In WRT 303, the subject of the course is  the personal essay. The assignments I use in my course include short informal writings, two longer personal essays, a personal statement and a digital story. A digital story can be used for other purposes–such as arguments or informational pieces, but I will be discussing using it for personal essays. In an earlier post on this blog, Rita Nezami provided compelling  reasons to teach the personal essay.  The personal essay itself is a somewhat ambiguous form and can take many shapes. In the introduction for The Art of the Personal Essay, it takes Phillip Lopate thirty-two pages  to try and define exactly what constitutes a personal essay.  One of the points  Lopate makes is that, “the essayist attempts to surround a something–a subject, a mood, a problematic irritation–by coming at it from all angles, wheeling and diving like a hawk, each seemingly digressive spiral actually taking us closer to the heart of the matter” (xxxviii). His idea of getting at the subject from different angles ties in neatly to the digital story. The story can include images, text, narration, and music–all of which can help lead to the center or the heart of a story.

When originally planning my 303 course, I was influenced by Cynthia Davidson and Kristina Lucenko who were using digital stories in their classes. They were generous in sharing ideas and examples. There are also links at Writing@Stonybrook  for digital storytelling. which includes a digital storytelling subject guide from the library. To create the stories, students use iMovie or Windows Moviemaker  which are free programs. I schedule library  workshops for sessions on an introduction to digital stories and an introduction to Audacity (a free program for sound).

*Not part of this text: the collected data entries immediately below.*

-- ==== Sys2Proof/Proofs/EngineReadings.lean ====
section
/-!
PROOFS. A reading of the head's temperature and a change of the paper sensor (R150, R159, R162).
-/

namespace Sys2Proof.Machine

/-! ### The head's temperature -/

/-- R150: the class after a reading. -/
theorem classAfter_eq (p : Print) (c : Int) : classAfter p.temp.isNone p.tempClass c =
    if p.temp = none then if c < 60 then .cool else if c < 75 then .hot else .overheat
    else if c < 55 then .cool
    else if p.tempClass = .overheat ∨ 75 ≤ c then .overheat
    else if 60 ≤ c then .hot
    else p.tempClass := by
  unfold classAfter
  cases p.temp with
  | none =>
    simp only [Option.isNone_none, if_true]
    split_ifs <;> first | rfl | omega
  | some t =>
    simp only [Option.isNone_some, Bool.false_eq_true, if_false, reduceCtorEq]
    by_cases cool : c < 55
    · rw [if_pos cool, if_pos cool]
    · rw [if_neg cool, if_neg cool]
      cases p.tempClass with
      | overheat => rfl
      | hot => simp only [reduceCtorEq, false_or, ite_self]
      | cool => simp only [reduceCtorEq, false_or]

/-- The engine with the reading, before the mechanism acts on it. -/
def Print.heated (c : Int) (p : Print) : Print :=
  { p with tempClass := classAfter p.temp.isNone p.tempClass c, temp := some c }

/-- The state with the reading, and the line boundary of a class that leaves OVERHEAT. -/
def heatedStep (c : Int) (s : State) : State :=
  if s.print.tempClass = .overheat ∧ (s.print.heated c).tempClass ≠ .overheat then
    lineBoundary (setPrint (Print.heated c) s)
  else setPrint (Print.heated c) s

theorem headTemperature_eq (c : Int) : headTemperature c = printStep (heatedStep c) := rfl

section
variable {c : Int} {s : State}

theorem Works.jobs_heated {t : State} (h : Works (setPrint (Print.heated c) s) t) :
    t = { s with print := t.print } ∧ jobShown s.print t.print = false := by
  have heated : jobShown s.print t.print = jobShown (s.print.heated c) t.print := rfl
  exact ⟨h.rest, heated.trans h.print.unshown⟩

theorem heatedStep_works : Works (setPrint (Print.heated c) s) (heatedStep c s) := by
  unfold heatedStep
  split
  · exact lineBoundary_works _
  · exact .refl _

/-- R150, R159: what a reading leaves. -/
theorem exec_headTemperature (quiet : Quiet s) : exec (.headTemperatureReading c) s =
    .next { s with print := (heatedStep c s).print, link := toldLink s (heatedStep c s).print } := by
  obtain ⟨rest, unshown⟩ := (heatedStep_works (c := c) (s := s)).jobs_heated
  exact (congrFun (exec_event rfl) s).trans (event_printStep quiet rest unshown)

theorem heatedStep_still (h : s.print.tempClass ≠ .overheat ∨ (s.print.heated c).tempClass = .overheat) :
    (heatedStep c s).print = s.print.heated c := by
  have still : heatedStep c s = setPrint (Print.heated c) s := if_neg fun k => h.elim (· k.1) k.2
  rw [still]
  rfl

/-- R159: the line in hand begins as the head leaves OVERHEAT. -/
theorem heatedStep_begins {j : Job} {rest : List Job} {x : DotLine} (hot : s.print.tempClass = .overheat)
    (cooled : (s.print.heated c).tempClass ≠ .overheat) (idle : s.print.lineBusy = false)
    (brake : s.print.brake = false) (latch : s.print.latch = false) (unowed : s.link.owed = none)
    (ring : s.print.ring = j :: rest) (works : j.phase = some .running ∨ j.phase = some .cancelling)
    (hand : s.print.inHand = some x) : (heatedStep c s).print = beginLine (s.print.heated c) := by
  have active : activeJob (s.print.heated c) = some j := by
    change (s.print.ring.head?).filter _ = _
    rw [ring, List.head?_cons, Option.filter_some, if_pos (by rcases works with h | h <;> rw [h] <;> rfl)]
  have may : mayPrint (s.print.heated c) = true := by
    have brake : (s.print.heated c).brake = false := brake
    have latch : (s.print.heated c).latch = false := latch
    have going : (j.phase != some .doneWait) = true := by rcases works with h | h <;> rw [h] <;> rfl
    unfold mayPrint
    rw [active, brake, latch, bne_iff_ne.2 cooled]
    dsimp only
    rw [going]
    rfl
  have boundary : heatedStep c s = lineBoundary (setPrint (Print.heated c) s) := if_pos ⟨hot, cooled⟩
  rw [boundary, lineBoundary_inHand (s := setPrint (Print.heated c) s) idle may hand unowed]
  rfl

end

/-! ### The paper sensor -/

/-- R162: the engine after the sensor's report. -/
def Print.papered (present : Bool) (p : Print) : Print :=
  if present = false ∧ p.lineBusy = true then
    { p with
      paper := present, latch := true, lineBusy := false, lineStale := false
      inHand := if p.lineStale then none else p.inHand }
  else { p with paper := present }

theorem exec_paperChange {s : State} (present : Bool) (quiet : Quiet s) : exec (.paperSensorChange present) s =
    .next { s with print := s.print.papered present, link := toldLink s (s.print.papered present) } := by
  have engine : (let p := { s.print with paper := present }
      if !present && p.lineBusy then stopLine { p with latch := true } else p) = s.print.papered present := by
    unfold Print.papered stopLine
    cases present <;> cases busy : s.print.lineBusy <;> simp [busy]
  have works : EngineWorks { s.print with paper := present } (s.print.papered present) := by
    unfold Print.papered
    split
    · exact { EngineWorks.refl _ with }
    · exact .refl _
  have same : jobShown s.print (s.print.papered present) =
      jobShown { s.print with paper := present } (s.print.papered present) := rfl
  refine (if_neg (by rw [quiet.1]; exact nofun)).trans (event_printStep quiet ?_ (same.trans works.unshown))
  exact congrArg (fun q : Print => { s with print := q }) engine

end Sys2Proof.Machine
end

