/-- The entry that the store finds of it. -/
theorem LinkedNote.entry : ∃ e, findEntry (mountComplete s).store .note d.id = some e ∧ e.loc = some (sector, block) ∧
    e.links = (liveNotes a).foldl (linkStep (mountKnown a) (mountEntry sector (d, block))) {} := by
  obtain ⟨g, dir, still⟩ := mounted_still h n.found
  rw [linked_dir h n.found] at dir still
  have stands := standing_alive (sector := sector) (block := block) n.single
  have mem : mountEntry sector (d, block) ∈ (mountScan a).dir := mem_mountScan.2 ⟨sector, block, d, n.found, stands.symm⟩
  have memL := List.mem_map_of_mem (f := linkedOf a) mem
  have kept := still _ memL
  have alive := kept.still n.kind
  have memT : g (linkedOf a (mountEntry sector (d, block))) ∈ (mountComplete s).store.dir := by
    rw [dir]
    exact List.mem_map_of_mem memL
  refine ⟨_, find?_unique (p := fun e : Entry => e.isFor .note d.id) memT ?_ ?_, kept.loc, kept.links⟩
  · refine isFor_iff.2 ⟨kept.kind.trans n.kind, kept.id, ?_⟩
    rw [alive]
    exact (isFor_iff.1 n.isFor_own).2.2
  · intro x memX own
    rw [dir] at memX
    obtain ⟨y, memY, rfl⟩ := List.mem_map.1 memX
    obtain ⟨z, memZ, rfl⟩ := List.mem_map.1 memY
    obtain ⟨sector', block', d', f', rfl⟩ := mem_mountScan.1 memZ
    have keptY := still _ memY
    obtain ⟨kind, id, undead⟩ := isFor_iff.1 own
    have isNote : d'.kind = .note :=
      (standing_kept (a := a) (sector := sector') (block := block') (h := d')).kind.symm.trans (keptY.kind.symm.trans kind)
    have isId : d'.id = d.id :=
      (standing_kept (a := a) (sector := sector') (block := block') (h := d')).id.symm.trans (keptY.id.symm.trans id)
    rcases standing_state (a := a) sector' block' d' with live | dead
    · obtain ⟨liveD, single⟩ := standing_live.1 live
      obtain ⟨rfl, rfl, rfl⟩ := n.alone f' isNote liveD single isId
      rw [stands]
    · rcases keptY.state with same | gone
      · exact absurd (same.trans dead) undead
      · exact absurd gone undead

end

end Sys2Proof.Machine
end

It is not difficult to make a digital story that looks professional. iMovie and Moviemaker keep becoming more user friendly and make  it easy to make something that looks like a legitimate movie–fade-ins and Ken Burns effects (panning  across images) and titles and transitions. But the films are  completely empty without some kind of intent behind them.

And this is where the writing class comes in. Teaching how to create digital stories  doesn’t turn our class into a filmmaking class. Instead, it gives us an opportunity to talk about issues we have already been considering in class, such as the effects of organization or tone or word choice. Or,  we might consider how to move a story beyond being a journal entry and towards something that readers (and now viewers) will find meaningful. Sometimes we talk about universal human experiences and how a writer is reflecting on those experiences. And  we talk about  using a distinctive voice that sets you apart from other writers. These goals are present in all of the essays assigned, but they take on different meanings in the digital stories.

Digital stories add new layers to personal essays and raise additional questions. What happens when you spend more time lingering on certain images? What is the role of silence and what effect does it have? How do different types of music change the mood or tone of the story? How do you use text in an interesting way and not just to repeat what is shown in an image?  How do you read the narration and which words might you emphasize? How do you bring the story to a satisfying conclusion?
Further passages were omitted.